THE UNIVERSE Cameron Carpenter probably won’t fulfill your typical expectations about organists; he styles his hair in a mohawk and the music he plays is far from the traditional heavenly sounds coming out of the grand church instruments.

Unlike most people, Carpenter’s introduction to the organ was not in a church but on the pages of an encyclopedia, where the then four- year-old was fascinated by all of the mechanics.

“There was a certain mystique about it,” he said.

And then there’s the size – the instrument exists outside of scale, Carpenter said. And, naturally, being a child, the effect of its size was even more impressive.

It was only later that he discovered that the organ had by then become associated with religion, particularly Christianity, something he now finds as somewhat oxymoronic; the organ, and the engineering that goes into its creation is the embodiment of science and reason.

The organ actually predates Christianity by a few millennia and has its roots in ancient Greece as an instrument of spectacle, entertainment and war.

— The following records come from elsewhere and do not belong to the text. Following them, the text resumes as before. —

/-- A Dome (R363, R372 to R374, R460, R535). `retries` counts the requests of a flit in a row per link, `seamErr` the retries of a seam
group in a second (link, second, count), `backlog` the bytes a Spire last reported (Spire, WIT, REC, BULK), `granted` the bytes granted
to it with their ticks, `witServed` the witness bytes granted to each partition (R373), `spareMap` the failing wires that spares replaced
(away from the Keep or toward it, group, wire; R362), `stormTick` the tick of the last VSTORM record, `vlate` the late records of the field and `stormLate` those counted by then, `vbytes` the verdict bytes offered
and carried in the last millisecond with their ticks, `vqueue` those offered and not yet carried (R369). -/
structure Dome where
  ix : Nat
  up : Bool
  released : Bool
  order : BitVec 256
  down : List LinkId
  retries : List (LinkId × Nat)
  backlog : List (Nat × Nat × Nat × Nat)
  deficit : List Nat
  nextSp : List Nat
  bucket : Nat
  witServed : List Nat
  granted : List (Nat × Nat × W64)
  groupsUp : List Bool
  groupsDn : List Bool
  spareMap : List (Bool × Nat × Nat)
  seamErr : List (LinkId × Nat × Nat)
  stormTick : Option W64
  stormLate : W32
  vlate : W32
  vbytes : List (W64 × Nat × Nat)
  vqueue : Nat
  sensor : Sensor
  big : List W64
  deriving DecidableEq, Repr

/-- What the near or far port still has to do (R474): the writes, each of a whole item; the header of a queue or log, with the PROD it
brings (R257: 0 notes, 1 digest log, 2 meter log, 3 trace ring); the read of an oasis slot (R279). -/
inductive NearItem where
  | note (p n : Nat)
  | head (log p prod : Nat)
  | oasisRead (p slot : Nat)
  | oasis (p slot : Nat)
  | evidence (r : Rec)
  | witness (uid row : Nat)
  | hangDump (bytes : Nat)
  | digestLog (p n : Nat)
  | meterLog (p n : Nat)
  | trace (p n : Nat)
  | dump (p offset : Nat)
  deriving DecidableEq, Repr

/-- An outstanding request of a memory port (R87, R88, R92): its tag, item and the number of the item's issue, whether it writes, its line
address inside the window, its lines of 64 bytes, the words written or those read so far, whether a read has been poisoned, retries. -/
structure MemReq where
  tag : Byte
  item : NearItem
  issue : Nat
  wr : Bool
  addr : Nat
  lines : Nat
  words : List W32
  poison : Bool
  retries : Nat
  retryDue : Bool
  deriving DecidableEq, Repr

/-- An item being issued, in requests of up to 64 lines: the number of the issue, its first line's address, the lines requested, the lines in
all. -/
structure Issue where
  item : NearItem
  num : Nat
  base : Nat
  done : Nat
  total : Nat
  deriving DecidableEq, Repr

/-- A memory port: items waiting, the item being issued, the next number of an issue, requests outstanding, counters of R460. -/
structure MemPort where
  waiting : List NearItem
  cur : Option Issue
  nextIssue : Nat
  out : List MemReq
  nextTag : Byte
  big : List W64
  deriving DecidableEq, Repr

/-- A bank's status (R382, R389). -/
structure Bank where
  sparesUsed : Nat
  spareOut : Bool
  failed : Bool
  ce : W16
  ue : Byte
  remap : List (Nat × Nat)
  deriving DecidableEq, Repr

/-- The Cistern (R375 to R389): data and check bits of every written byte keyed by bank × 2^23 + bank address. `found` holds per
array row (bank, row) the bytes corrected and uncorrectable found since its last scrub began or its remap (R382). `scrubQ` are the
slices ordered, in rows, `superseded` the lines (bank, line) of the present slice whose write-back was dropped (R385); `testBank` is the bank that the operator's TEST runs on (R388); `last` is what the last read returned, with its poison bits; firmware fetches from bank `execBank` and reads from bank
`readBank` (R376). -/
structure Cistern where
  data : List Host.Cell
  check : List Host.Cell
  filled : Bool
  execBank : Bool
  readBank : Bool
  mirrorOk : Bool
  ueSeen : Bool
  unwrSeen : Bool
  ceCnt : W32
  ueCnt : W32
  unwrCnt : W32
  scrubPass : W32
  scrubSuper : W32
  recDrop : W32
  wrstLost : W32
  banks : List Bank
  bcmd : W32
  scrubPos : Nat
  scrubQ : List Nat
  superseded : List (Nat × Nat)
  testBank : Option Nat
  found : List (Nat × Nat × Nat × Nat)
  linesRead : W64
  linesWritten : W64
  siroccoLines : W64
  last : List (Byte × Bool)
  deriving DecidableEq, Repr

/-- The Caravan page (R389), the messages in flight, and the uplinks that hold no credit: Spire, class, since when (R270, R366). -/
structure Caravan where
  vstorm : Bool
  seamdeg : Bool
  routefail : Bool
  vlate : W32
  linkretry : W32
  sidemaj : W32
  fcrc : W32
  flight : List Msg
  held : List (Nat × Nat × W64)
  frames : List (Nat × W32)
  done : List DoneMsg
  deriving DecidableEq, Repr

/-- What the instance was built with (R523), which the image's geometry may not exceed: per Dome the map of its Spires, the weight, memory and
link taps, the Banen ports. -/
structure Built where
  spires : List (BitVec 256)
  wports : Nat
  mtaps : Nat
  ltaps : Nat
  banen : Nat
  deriving DecidableEq, Repr

/-- Bring-up (R397, R402, R415 to R426). `fwLen` and `fwHash` are the length and the SHA-384 hash of the firmware code loaded (R278), `began` holds
the ticks at which steps 1 on began (R425), `rstAcks` the tiles that acknowledged their reset before the image was loaded (R398). -/
structure Boot where
  step : Nat
  ready : Bool
  slot : Bool
  fallback : Bool
  mode : Nat
  fail : Nat
  imgA : Nat
  imgB : Nat
  started : Bool
  readOk : Bool
  retries : Nat
  discovered : Bool
  firmware : Bool
  clocks : Bool
  memories : Bool
  seams : Bool
  ent : Byte
  accepted : Nat
  rejected : Nat
  tapsV3 : Nat
  tapsV2 : Nat
  slots : List (List Nat)
  fwLen : Nat
  fwHash : List Byte
  softLost : Bool
  began : List W64
  rstAcks : List Nat
  deriving DecidableEq, Repr

/-- Pads and JTAG (R391, R394, R395): the levels of COLD_RESET_N asserted and PWR_GOOD, the thermal latch, LAUNCH_OUT, the instruction
register, the boundary register's drive values and what it last took from the pads, whether it drives the pads, and whether the block uses the XSPI pads (R407). What each output pad shows follows
from these and the rest of the state (`padDrive`). -/
structure Pads where
  coldReset : Bool
  pwrGood : Bool
  thermtrip : Bool
  launchOut : Bool
  ir : Byte
  boundary : BitVec 32
  sampled : BitVec 32
  driven : Bool
  xspi : Bool
  deriving DecidableEq, Repr

/-- One soft repair entry (R442). A tile's slice is its position in the tile's full set, which tells a slice of the type from one of the Spire set
(log 99). `solid` says that its slice failed SOLID in the shut-down self-test (R444), `clear` that R445 marked
it for removal. -/
structure RepairEnt where
  tile : Bool
  unit : Nat
  spare : Nat
  slice : Nat
  fused : Bool
  clear : Bool
  solid : Bool
  tick : W64
  deriving DecidableEq, Repr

He did, though, study the instrument and the classical music associated with it. The gifted Juilliard grad was actually the first organist ever nominated for a GRAMMY Award for a solo album.

Carpenter even plays on an organ of his own custom design - the International Touring Organ, built by Marshall & Ogletree. This digital organ is designed not to imitate the classical pipe organ but to be an instrument in its own right.

The classical organ is a product of science and discovery. Carpenter said his instrument continues that tradition of innovation rather than simply replicating the machines of the 18th century.

At risk of sounding like a high school drama, Carpenter says the organ is an obscure instrument, eccentric and solitary. It’s not a collaborator.

“On its own, it’s a powerful instrument – an obvious choice of churches as the voice of God. But pair it with just one instrument or one soprano voice, and its power diminishes,” he said.

“It will immediately recede into the background,” he said.

With its range, its incredibly wide spectrum, the organ is a universe in itself, Carpenter said, noting it’s easy to see why film composer Hans Zimmer, whom he considers a personal friend, employed the instrument to such great effect in the movie Interstellar, where it was, in effect, the voice of the universe.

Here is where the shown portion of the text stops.